# [DIRECTIONS]
Your reply should be made up of every line in the records below that holds the string "entry".

# [RECORD EXTRACTS]
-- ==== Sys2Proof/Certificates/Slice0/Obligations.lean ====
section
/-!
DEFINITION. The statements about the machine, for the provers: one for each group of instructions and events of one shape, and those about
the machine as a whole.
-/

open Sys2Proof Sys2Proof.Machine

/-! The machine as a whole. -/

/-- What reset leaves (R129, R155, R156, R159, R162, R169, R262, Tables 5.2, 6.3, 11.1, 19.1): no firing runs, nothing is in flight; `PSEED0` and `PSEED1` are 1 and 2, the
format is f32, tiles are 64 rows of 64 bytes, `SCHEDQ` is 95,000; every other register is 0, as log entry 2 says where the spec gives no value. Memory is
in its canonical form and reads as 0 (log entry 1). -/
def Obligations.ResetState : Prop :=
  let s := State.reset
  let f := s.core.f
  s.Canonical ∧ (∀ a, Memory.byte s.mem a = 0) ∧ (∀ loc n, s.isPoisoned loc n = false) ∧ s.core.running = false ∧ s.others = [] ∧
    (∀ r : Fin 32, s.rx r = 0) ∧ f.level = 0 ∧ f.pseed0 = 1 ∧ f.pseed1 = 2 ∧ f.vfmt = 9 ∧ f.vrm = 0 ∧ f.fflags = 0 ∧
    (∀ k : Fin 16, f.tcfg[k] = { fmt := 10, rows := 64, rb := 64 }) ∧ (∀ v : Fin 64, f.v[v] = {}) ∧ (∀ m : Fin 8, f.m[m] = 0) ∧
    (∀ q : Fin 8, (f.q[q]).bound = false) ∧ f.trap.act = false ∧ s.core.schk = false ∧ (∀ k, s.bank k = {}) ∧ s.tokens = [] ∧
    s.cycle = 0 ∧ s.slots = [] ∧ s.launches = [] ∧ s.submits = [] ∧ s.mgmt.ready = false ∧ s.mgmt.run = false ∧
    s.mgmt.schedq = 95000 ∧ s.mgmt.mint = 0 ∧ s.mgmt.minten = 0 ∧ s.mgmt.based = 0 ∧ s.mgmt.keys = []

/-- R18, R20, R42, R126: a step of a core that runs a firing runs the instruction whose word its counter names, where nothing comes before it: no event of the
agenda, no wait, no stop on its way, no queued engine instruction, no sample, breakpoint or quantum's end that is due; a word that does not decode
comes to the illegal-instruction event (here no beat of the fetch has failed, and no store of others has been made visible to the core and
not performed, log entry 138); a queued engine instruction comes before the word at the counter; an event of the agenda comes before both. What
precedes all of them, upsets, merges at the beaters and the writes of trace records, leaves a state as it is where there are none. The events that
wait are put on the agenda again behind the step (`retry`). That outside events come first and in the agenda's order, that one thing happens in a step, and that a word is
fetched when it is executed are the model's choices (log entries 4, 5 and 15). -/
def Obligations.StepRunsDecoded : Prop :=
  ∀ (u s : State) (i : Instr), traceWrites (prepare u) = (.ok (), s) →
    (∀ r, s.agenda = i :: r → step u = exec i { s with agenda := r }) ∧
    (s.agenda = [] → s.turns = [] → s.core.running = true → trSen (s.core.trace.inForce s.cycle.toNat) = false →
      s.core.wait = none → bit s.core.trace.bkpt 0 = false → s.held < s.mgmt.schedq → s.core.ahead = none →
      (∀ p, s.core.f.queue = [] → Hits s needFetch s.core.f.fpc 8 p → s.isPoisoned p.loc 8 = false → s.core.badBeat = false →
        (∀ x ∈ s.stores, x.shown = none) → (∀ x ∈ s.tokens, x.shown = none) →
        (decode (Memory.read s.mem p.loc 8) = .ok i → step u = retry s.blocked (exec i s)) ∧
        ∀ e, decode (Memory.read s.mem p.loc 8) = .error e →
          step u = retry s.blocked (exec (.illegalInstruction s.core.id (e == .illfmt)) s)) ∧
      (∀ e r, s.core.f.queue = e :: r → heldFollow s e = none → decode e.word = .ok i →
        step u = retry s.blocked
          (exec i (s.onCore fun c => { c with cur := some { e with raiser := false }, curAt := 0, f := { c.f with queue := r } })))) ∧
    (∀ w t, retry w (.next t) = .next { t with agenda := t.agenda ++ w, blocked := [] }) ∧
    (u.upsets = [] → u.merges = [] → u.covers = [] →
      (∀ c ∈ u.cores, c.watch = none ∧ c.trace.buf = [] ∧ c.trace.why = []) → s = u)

# [RESPONSE AREA]
format is f32, tiles are 64 rows of 64 bytes, `SCHEDQ` is 95,000; every other register is 0, as log entry 2 says where the spec gives no value. Memory is
in its canonical form and reads as 0 (log entry 1). -/
not performed, log entry 138); a queued engine instruction comes before the word at the counter; an event of the agenda comes before both. What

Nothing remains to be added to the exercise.